(Records drawn from a dataset)
_ _ _ _ _
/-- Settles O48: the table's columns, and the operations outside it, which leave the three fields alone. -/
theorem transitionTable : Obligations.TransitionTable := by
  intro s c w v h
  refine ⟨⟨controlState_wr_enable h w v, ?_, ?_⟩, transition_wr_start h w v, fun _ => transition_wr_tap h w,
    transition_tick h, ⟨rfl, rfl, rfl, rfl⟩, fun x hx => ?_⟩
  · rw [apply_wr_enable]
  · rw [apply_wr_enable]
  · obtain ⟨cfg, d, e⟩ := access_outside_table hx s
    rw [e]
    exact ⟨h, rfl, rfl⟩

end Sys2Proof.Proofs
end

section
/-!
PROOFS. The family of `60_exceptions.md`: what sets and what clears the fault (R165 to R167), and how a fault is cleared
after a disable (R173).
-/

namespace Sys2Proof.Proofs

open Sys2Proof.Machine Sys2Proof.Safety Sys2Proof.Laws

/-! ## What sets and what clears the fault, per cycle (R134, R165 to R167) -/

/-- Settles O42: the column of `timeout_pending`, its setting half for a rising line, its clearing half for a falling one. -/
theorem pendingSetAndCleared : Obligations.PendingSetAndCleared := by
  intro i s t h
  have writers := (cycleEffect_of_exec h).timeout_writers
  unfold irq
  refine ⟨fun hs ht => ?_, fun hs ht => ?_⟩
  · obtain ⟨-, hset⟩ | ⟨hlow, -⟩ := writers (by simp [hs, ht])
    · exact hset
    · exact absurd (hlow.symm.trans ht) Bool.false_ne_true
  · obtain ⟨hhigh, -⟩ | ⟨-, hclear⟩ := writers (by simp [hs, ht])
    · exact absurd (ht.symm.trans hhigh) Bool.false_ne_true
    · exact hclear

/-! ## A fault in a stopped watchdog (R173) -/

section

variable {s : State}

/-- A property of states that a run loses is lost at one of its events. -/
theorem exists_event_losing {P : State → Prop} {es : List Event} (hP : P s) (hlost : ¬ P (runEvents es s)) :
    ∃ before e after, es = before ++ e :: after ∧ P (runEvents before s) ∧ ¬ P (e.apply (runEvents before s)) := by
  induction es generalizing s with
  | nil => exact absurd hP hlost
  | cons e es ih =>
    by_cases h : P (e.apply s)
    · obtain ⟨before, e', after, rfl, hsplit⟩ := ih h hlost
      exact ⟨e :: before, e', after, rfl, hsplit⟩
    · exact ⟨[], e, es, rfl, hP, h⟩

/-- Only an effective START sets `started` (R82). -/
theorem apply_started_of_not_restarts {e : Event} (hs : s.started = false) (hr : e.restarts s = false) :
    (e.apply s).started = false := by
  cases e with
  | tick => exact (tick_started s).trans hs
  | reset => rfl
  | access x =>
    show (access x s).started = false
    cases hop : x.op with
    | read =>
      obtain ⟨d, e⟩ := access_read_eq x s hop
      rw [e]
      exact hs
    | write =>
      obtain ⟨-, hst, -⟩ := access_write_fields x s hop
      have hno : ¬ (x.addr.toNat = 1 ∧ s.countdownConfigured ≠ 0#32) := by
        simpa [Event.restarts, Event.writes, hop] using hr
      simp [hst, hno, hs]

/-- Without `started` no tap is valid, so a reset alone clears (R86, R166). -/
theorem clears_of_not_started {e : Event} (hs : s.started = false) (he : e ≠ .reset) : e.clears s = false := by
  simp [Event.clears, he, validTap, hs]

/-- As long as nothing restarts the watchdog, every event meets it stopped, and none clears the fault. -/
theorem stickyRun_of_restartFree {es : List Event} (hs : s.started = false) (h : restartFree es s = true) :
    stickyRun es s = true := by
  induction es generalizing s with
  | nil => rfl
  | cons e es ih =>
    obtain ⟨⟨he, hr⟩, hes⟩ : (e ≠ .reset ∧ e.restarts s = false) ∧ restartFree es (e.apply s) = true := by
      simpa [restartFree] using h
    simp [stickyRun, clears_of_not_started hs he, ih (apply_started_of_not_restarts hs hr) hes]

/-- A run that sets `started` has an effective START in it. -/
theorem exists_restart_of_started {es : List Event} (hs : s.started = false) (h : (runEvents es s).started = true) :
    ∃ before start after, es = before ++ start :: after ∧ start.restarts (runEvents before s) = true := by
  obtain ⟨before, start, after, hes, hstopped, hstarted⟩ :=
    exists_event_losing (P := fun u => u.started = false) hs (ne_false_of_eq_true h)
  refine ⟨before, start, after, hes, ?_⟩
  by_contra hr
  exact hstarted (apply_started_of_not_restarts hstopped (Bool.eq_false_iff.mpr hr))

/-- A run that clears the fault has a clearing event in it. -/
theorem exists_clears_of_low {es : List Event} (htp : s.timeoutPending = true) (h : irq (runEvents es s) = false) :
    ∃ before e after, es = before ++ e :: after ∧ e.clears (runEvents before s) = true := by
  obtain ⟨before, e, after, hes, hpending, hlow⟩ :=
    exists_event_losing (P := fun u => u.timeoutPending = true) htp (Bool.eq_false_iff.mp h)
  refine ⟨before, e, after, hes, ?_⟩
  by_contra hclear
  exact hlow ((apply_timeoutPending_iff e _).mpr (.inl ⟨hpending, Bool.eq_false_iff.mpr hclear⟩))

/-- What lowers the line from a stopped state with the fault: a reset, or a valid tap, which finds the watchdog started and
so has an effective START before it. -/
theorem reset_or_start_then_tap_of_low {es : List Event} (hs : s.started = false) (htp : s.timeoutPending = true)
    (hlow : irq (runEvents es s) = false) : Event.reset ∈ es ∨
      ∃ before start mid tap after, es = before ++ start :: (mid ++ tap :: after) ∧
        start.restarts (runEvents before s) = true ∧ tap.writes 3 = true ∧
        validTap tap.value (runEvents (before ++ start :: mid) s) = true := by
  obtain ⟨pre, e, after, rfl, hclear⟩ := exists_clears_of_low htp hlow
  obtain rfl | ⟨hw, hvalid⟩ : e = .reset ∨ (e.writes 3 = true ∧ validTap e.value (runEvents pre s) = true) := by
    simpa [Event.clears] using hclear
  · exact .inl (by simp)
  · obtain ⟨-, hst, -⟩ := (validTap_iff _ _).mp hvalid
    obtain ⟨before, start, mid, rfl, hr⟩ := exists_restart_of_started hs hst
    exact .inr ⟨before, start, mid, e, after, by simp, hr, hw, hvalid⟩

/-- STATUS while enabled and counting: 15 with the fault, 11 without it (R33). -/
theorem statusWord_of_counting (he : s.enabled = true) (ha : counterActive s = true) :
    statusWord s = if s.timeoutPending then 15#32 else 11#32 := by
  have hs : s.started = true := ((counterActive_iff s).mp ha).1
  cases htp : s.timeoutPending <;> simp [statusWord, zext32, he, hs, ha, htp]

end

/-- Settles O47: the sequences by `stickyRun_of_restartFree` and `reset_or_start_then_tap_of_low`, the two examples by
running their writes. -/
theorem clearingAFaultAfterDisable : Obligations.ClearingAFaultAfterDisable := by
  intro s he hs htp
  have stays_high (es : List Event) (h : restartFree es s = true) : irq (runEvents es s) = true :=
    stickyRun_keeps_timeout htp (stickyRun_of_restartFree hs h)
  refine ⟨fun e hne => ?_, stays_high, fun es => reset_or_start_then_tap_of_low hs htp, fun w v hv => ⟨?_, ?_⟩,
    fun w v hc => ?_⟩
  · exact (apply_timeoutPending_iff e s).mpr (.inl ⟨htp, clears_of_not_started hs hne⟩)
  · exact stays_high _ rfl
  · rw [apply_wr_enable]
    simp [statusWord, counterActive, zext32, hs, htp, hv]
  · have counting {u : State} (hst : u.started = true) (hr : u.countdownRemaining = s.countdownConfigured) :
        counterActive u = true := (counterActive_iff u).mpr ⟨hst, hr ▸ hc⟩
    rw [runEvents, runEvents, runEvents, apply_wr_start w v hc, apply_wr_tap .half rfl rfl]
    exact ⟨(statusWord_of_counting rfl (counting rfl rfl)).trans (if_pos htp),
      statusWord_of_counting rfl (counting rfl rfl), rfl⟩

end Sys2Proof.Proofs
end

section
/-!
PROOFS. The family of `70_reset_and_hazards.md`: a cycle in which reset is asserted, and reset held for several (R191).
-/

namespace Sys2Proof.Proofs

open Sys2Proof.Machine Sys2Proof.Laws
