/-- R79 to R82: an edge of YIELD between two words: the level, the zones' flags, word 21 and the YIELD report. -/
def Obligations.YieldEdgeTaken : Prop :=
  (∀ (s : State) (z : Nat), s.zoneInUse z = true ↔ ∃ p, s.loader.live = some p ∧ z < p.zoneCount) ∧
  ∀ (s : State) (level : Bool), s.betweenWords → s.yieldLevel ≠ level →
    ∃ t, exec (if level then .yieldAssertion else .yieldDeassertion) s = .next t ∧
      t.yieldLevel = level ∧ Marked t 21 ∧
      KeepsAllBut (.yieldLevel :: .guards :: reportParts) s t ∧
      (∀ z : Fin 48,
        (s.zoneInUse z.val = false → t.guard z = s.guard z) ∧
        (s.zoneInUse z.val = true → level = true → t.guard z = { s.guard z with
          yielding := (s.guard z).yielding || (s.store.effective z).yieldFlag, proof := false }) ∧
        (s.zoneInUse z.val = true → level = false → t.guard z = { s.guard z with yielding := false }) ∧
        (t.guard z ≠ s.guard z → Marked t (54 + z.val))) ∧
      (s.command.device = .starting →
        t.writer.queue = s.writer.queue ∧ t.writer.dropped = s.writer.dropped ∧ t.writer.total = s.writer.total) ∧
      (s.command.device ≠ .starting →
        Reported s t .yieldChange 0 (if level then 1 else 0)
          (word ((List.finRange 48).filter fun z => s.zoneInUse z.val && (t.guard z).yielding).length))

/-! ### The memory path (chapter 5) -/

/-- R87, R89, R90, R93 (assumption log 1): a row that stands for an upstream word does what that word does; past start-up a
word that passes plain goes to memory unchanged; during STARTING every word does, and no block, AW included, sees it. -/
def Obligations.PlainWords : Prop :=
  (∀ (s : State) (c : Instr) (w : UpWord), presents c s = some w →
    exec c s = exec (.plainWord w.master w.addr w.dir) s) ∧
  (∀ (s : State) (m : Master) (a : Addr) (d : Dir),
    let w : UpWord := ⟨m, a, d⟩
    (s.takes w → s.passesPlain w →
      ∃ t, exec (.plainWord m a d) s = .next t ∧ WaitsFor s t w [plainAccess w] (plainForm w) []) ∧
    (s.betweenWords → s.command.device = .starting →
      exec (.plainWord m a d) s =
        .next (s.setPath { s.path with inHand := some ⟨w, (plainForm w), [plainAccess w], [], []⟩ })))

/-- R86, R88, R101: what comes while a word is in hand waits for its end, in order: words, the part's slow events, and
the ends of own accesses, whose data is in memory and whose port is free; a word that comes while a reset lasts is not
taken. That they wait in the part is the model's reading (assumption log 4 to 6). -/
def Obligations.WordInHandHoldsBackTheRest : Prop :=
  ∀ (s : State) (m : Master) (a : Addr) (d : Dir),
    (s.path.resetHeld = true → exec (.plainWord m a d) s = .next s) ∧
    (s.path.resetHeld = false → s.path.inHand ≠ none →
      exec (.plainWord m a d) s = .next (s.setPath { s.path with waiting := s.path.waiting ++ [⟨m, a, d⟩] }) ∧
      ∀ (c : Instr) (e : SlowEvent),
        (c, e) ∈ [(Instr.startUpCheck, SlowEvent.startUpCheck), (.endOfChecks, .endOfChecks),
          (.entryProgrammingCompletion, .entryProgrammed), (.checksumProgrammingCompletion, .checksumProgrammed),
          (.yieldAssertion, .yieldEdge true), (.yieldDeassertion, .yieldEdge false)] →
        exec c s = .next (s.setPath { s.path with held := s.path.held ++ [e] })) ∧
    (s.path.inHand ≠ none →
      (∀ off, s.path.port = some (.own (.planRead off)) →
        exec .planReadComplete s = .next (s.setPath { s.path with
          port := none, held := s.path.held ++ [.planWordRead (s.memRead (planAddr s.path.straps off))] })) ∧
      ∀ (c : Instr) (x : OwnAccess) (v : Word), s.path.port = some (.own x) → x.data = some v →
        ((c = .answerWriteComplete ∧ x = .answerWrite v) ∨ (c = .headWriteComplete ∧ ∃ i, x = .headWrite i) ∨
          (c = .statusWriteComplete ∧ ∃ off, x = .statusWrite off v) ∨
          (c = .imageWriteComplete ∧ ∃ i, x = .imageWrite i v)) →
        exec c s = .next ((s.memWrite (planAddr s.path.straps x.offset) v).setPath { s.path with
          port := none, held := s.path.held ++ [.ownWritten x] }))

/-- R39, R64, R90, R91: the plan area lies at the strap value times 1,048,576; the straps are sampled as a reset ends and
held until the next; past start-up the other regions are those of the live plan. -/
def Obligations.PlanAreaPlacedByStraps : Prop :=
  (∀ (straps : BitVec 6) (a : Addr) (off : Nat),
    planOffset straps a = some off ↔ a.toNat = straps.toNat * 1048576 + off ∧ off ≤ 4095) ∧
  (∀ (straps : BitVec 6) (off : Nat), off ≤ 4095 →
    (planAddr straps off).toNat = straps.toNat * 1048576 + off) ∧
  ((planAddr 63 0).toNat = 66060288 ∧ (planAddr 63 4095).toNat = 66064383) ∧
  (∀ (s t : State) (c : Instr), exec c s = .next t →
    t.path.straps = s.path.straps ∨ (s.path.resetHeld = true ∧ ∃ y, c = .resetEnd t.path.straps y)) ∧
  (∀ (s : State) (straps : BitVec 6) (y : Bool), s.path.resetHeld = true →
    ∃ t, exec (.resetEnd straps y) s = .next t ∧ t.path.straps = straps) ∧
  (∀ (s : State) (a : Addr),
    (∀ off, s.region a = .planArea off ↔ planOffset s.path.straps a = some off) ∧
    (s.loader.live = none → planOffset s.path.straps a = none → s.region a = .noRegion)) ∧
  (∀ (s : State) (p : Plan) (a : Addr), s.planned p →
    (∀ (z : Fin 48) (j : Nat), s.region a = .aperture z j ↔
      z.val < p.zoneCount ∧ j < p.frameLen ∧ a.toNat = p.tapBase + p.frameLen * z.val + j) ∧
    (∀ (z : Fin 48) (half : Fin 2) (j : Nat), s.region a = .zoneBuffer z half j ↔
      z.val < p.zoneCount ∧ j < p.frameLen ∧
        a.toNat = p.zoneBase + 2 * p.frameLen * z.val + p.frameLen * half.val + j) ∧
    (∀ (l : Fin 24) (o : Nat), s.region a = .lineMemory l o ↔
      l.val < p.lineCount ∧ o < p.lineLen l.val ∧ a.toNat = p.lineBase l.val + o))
_ _ _ _ _
> _About this task_: I'd like the lines above from the one with "(∀ (straps : BitVec 6) (a" up to and including the one with "(∀ (s : State) (p" copied exactly, with no other lines.

> _Exercise result_:
  (∀ (straps : BitVec 6) (a : Addr) (off : Nat),
    planOffset straps a = some off ↔ a.toNat = straps.toNat * 1048576 + off ∧ off ≤ 4095) ∧
  (∀ (straps : BitVec 6) (off : Nat), off ≤ 4095 →
    (planAddr straps off).toNat = straps.toNat * 1048576 + off) ∧
  ((planAddr 63 0).toNat = 66060288 ∧ (planAddr 63 4095).toNat = 66064383) ∧
  (∀ (s t : State) (c : Instr), exec c s = .next t →
    t.path.straps = s.path.straps ∨ (s.path.resetHeld = true ∧ ∃ y, c = .resetEnd t.path.straps y)) ∧
  (∀ (s : State) (straps : BitVec 6) (y : Bool), s.path.resetHeld = true →
    ∃ t, exec (.resetEnd straps y) s = .next t ∧ t.path.straps = straps) ∧
  (∀ (s : State) (a : Addr),
    (∀ off, s.region a = .planArea off ↔ planOffset s.path.straps a = some off) ∧
    (s.loader.live = none → planOffset s.path.straps a = none → s.region a = .noRegion)) ∧
  (∀ (s : State) (p : Plan) (a : Addr), s.planned p →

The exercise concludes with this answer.